## REQUIRED ACTION
Only lines that contain the word "after" belong in the answer; copy them from the records below.

## DATA
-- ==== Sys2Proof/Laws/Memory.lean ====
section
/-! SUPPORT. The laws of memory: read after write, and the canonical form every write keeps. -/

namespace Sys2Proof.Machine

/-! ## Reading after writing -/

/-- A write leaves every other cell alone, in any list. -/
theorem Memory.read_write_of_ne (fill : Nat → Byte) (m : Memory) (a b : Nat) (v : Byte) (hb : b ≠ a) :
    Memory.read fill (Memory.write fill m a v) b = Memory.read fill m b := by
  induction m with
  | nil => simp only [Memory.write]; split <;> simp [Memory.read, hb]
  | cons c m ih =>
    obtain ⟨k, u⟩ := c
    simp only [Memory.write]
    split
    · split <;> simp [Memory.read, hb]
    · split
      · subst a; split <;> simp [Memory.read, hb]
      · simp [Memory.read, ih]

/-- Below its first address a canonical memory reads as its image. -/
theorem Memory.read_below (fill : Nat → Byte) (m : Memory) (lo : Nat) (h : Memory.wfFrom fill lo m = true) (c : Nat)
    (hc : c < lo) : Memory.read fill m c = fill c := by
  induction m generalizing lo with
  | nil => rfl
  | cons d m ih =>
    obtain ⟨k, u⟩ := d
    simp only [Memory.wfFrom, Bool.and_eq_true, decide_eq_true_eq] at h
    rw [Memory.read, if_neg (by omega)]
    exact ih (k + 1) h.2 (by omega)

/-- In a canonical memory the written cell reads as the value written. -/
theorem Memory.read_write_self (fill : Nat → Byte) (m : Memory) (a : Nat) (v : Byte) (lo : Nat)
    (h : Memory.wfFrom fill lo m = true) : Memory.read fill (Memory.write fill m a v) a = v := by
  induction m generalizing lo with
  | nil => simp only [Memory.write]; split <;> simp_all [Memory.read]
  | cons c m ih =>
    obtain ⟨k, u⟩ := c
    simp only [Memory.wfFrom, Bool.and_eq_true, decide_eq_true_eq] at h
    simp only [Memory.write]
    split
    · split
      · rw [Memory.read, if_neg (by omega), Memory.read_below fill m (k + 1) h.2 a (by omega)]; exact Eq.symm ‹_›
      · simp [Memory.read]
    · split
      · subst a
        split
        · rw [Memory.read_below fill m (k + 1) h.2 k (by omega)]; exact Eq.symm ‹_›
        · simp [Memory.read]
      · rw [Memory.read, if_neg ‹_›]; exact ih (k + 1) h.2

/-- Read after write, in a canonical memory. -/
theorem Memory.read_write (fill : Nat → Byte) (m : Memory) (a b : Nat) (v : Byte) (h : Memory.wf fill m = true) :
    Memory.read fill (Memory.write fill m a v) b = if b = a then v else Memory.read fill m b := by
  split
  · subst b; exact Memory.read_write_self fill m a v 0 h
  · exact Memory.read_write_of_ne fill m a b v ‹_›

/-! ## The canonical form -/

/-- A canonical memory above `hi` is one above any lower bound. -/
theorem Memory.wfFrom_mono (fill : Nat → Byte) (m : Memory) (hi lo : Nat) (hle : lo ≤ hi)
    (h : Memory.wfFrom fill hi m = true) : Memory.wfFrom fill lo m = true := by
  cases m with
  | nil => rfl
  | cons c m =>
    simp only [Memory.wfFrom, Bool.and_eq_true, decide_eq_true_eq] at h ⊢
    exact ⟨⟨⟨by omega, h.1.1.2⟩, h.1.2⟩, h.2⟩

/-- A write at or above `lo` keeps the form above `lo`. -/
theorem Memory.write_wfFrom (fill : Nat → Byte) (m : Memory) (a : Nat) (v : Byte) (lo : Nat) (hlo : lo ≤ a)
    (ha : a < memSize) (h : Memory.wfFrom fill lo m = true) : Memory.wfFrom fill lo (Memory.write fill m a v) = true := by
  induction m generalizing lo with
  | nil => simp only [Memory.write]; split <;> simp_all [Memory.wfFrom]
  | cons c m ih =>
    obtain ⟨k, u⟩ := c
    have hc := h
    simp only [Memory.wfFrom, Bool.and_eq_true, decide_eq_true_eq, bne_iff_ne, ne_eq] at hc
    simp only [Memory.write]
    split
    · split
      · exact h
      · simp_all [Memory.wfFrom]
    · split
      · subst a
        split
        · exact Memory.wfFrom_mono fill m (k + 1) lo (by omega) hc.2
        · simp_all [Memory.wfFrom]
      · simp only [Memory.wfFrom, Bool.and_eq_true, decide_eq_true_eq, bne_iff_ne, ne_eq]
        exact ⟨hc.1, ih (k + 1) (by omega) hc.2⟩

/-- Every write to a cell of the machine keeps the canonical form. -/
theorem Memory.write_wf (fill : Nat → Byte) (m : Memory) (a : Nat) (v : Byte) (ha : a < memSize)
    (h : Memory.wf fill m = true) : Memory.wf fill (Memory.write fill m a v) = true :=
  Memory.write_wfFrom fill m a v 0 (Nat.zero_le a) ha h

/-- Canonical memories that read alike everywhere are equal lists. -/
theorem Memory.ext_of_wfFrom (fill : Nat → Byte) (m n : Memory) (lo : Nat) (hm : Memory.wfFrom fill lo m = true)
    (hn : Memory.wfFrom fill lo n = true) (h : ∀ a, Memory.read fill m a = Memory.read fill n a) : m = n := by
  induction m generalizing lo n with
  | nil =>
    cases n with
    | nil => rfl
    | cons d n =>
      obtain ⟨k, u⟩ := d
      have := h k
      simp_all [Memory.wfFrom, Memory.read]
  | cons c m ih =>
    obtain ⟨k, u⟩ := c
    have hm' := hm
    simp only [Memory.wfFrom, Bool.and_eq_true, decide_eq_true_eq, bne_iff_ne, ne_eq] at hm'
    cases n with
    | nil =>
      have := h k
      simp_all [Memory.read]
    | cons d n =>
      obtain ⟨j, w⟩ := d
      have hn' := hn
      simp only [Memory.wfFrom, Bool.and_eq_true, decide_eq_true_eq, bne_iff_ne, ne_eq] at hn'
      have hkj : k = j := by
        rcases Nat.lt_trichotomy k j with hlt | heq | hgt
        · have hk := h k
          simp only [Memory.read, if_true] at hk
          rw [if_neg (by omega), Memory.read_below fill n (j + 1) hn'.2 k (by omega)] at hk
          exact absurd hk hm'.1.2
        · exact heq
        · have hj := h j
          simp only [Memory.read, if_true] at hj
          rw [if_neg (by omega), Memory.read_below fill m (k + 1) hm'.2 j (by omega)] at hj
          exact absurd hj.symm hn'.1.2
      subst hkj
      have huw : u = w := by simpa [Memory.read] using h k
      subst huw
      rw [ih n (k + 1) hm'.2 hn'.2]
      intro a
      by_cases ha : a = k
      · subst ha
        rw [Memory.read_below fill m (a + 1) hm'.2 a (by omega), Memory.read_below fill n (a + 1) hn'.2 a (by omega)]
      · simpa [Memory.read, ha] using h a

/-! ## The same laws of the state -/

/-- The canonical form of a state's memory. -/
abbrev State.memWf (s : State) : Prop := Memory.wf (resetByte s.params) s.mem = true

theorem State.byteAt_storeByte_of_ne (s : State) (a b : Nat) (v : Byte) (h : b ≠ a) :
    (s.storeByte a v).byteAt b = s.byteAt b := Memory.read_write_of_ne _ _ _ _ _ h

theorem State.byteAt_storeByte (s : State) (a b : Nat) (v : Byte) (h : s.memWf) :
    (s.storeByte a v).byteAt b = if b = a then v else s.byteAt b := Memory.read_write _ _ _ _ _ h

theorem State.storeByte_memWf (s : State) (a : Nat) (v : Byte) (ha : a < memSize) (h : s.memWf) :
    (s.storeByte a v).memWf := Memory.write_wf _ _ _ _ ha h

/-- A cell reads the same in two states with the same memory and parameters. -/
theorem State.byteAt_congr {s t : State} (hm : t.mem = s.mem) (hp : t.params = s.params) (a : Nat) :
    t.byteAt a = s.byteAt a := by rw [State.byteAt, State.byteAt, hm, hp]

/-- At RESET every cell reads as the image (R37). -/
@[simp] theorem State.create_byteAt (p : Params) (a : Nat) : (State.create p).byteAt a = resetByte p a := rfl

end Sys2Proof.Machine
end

## ANSWER SPACE
/-! SUPPORT. The laws of memory: read after write, and the canonical form every write keeps. -/
/-! ## Reading after writing -/
/-- Read after write, in a canonical memory. -/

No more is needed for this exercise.